→ TASK REQUIREMENTS: Every line from the beginning of the records below up to the one holding "v).a2 = s.a2 := rfl" should be quoted exactly; leave out the rest.

→ PROVIDED RECORDS:

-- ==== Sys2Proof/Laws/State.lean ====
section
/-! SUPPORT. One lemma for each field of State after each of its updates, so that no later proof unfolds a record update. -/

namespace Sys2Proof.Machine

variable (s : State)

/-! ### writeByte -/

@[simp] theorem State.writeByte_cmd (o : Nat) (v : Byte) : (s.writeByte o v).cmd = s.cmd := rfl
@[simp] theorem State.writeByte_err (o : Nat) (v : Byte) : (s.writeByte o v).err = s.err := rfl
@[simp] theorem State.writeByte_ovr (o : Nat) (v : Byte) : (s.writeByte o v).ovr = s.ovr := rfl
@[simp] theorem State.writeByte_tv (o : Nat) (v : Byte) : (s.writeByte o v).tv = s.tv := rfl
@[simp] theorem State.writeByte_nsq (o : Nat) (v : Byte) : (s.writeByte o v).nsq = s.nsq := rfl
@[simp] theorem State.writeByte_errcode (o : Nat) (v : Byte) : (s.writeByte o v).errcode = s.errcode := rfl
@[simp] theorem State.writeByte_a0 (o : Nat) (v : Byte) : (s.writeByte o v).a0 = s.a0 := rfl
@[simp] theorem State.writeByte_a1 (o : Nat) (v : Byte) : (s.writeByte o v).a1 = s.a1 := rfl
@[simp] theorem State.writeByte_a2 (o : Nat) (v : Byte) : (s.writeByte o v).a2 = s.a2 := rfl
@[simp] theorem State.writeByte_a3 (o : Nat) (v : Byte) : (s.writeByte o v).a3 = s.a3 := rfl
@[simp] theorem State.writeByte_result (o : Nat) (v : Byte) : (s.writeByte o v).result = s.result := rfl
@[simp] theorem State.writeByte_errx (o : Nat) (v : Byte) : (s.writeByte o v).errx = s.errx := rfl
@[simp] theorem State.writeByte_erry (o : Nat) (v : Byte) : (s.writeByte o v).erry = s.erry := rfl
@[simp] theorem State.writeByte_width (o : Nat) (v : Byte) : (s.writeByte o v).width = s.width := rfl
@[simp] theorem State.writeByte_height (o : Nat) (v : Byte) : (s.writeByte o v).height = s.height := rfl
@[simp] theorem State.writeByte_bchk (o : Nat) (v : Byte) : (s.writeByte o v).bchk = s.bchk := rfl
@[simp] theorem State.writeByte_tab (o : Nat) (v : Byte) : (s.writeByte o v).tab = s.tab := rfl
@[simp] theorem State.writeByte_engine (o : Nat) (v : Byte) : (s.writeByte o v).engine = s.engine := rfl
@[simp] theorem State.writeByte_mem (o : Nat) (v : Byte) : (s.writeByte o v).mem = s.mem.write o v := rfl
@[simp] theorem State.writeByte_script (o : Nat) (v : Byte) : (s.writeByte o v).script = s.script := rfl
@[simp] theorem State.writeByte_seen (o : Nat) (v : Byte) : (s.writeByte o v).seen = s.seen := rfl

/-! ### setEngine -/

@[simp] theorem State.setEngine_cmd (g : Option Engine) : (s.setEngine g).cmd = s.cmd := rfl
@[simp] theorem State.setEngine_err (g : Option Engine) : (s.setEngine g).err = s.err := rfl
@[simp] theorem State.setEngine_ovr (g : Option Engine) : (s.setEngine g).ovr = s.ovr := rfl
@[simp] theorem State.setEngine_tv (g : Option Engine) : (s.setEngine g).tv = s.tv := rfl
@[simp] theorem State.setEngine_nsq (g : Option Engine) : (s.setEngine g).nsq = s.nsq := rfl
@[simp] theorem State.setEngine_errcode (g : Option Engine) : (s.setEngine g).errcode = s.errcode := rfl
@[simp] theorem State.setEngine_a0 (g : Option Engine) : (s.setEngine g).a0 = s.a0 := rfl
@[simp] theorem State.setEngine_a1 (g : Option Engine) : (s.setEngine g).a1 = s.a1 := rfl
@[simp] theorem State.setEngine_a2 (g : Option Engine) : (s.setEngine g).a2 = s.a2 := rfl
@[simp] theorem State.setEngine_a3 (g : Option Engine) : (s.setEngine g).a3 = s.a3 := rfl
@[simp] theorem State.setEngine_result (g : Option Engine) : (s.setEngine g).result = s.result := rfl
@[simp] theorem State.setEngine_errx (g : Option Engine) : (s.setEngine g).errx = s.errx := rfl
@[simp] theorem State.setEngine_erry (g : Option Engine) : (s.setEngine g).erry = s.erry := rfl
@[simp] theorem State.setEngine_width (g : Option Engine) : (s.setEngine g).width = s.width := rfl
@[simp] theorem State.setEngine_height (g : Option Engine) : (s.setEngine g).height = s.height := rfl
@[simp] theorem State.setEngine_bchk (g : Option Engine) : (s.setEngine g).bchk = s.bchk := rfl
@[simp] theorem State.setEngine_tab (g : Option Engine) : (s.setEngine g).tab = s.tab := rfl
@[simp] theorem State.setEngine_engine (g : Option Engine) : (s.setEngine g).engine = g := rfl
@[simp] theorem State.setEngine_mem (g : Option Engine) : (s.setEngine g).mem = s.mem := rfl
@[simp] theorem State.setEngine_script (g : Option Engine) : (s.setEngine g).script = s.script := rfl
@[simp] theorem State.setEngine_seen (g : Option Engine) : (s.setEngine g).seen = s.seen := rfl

→ SOLUTION TO THIS TASK:
-- ==== Sys2Proof/Laws/State.lean ====
section
/-! SUPPORT. One lemma for each field of State after each of its updates, so that no later proof unfolds a record update. -/

namespace Sys2Proof.Machine

variable (s : State)

/-! ### writeByte -/

@[simp] theorem State.writeByte_cmd (o : Nat) (v : Byte) : (s.writeByte o v).cmd = s.cmd := rfl
@[simp] theorem State.writeByte_err (o : Nat) (v : Byte) : (s.writeByte o v).err = s.err := rfl
@[simp] theorem State.writeByte_ovr (o : Nat) (v : Byte) : (s.writeByte o v).ovr = s.ovr := rfl
@[simp] theorem State.writeByte_tv (o : Nat) (v : Byte) : (s.writeByte o v).tv = s.tv := rfl
@[simp] theorem State.writeByte_nsq (o : Nat) (v : Byte) : (s.writeByte o v).nsq = s.nsq := rfl
@[simp] theorem State.writeByte_errcode (o : Nat) (v : Byte) : (s.writeByte o v).errcode = s.errcode := rfl
@[simp] theorem State.writeByte_a0 (o : Nat) (v : Byte) : (s.writeByte o v).a0 = s.a0 := rfl
@[simp] theorem State.writeByte_a1 (o : Nat) (v : Byte) : (s.writeByte o v).a1 = s.a1 := rfl
@[simp] theorem State.writeByte_a2 (o : Nat) (v : Byte) : (s.writeByte o v).a2 = s.a2 := rfl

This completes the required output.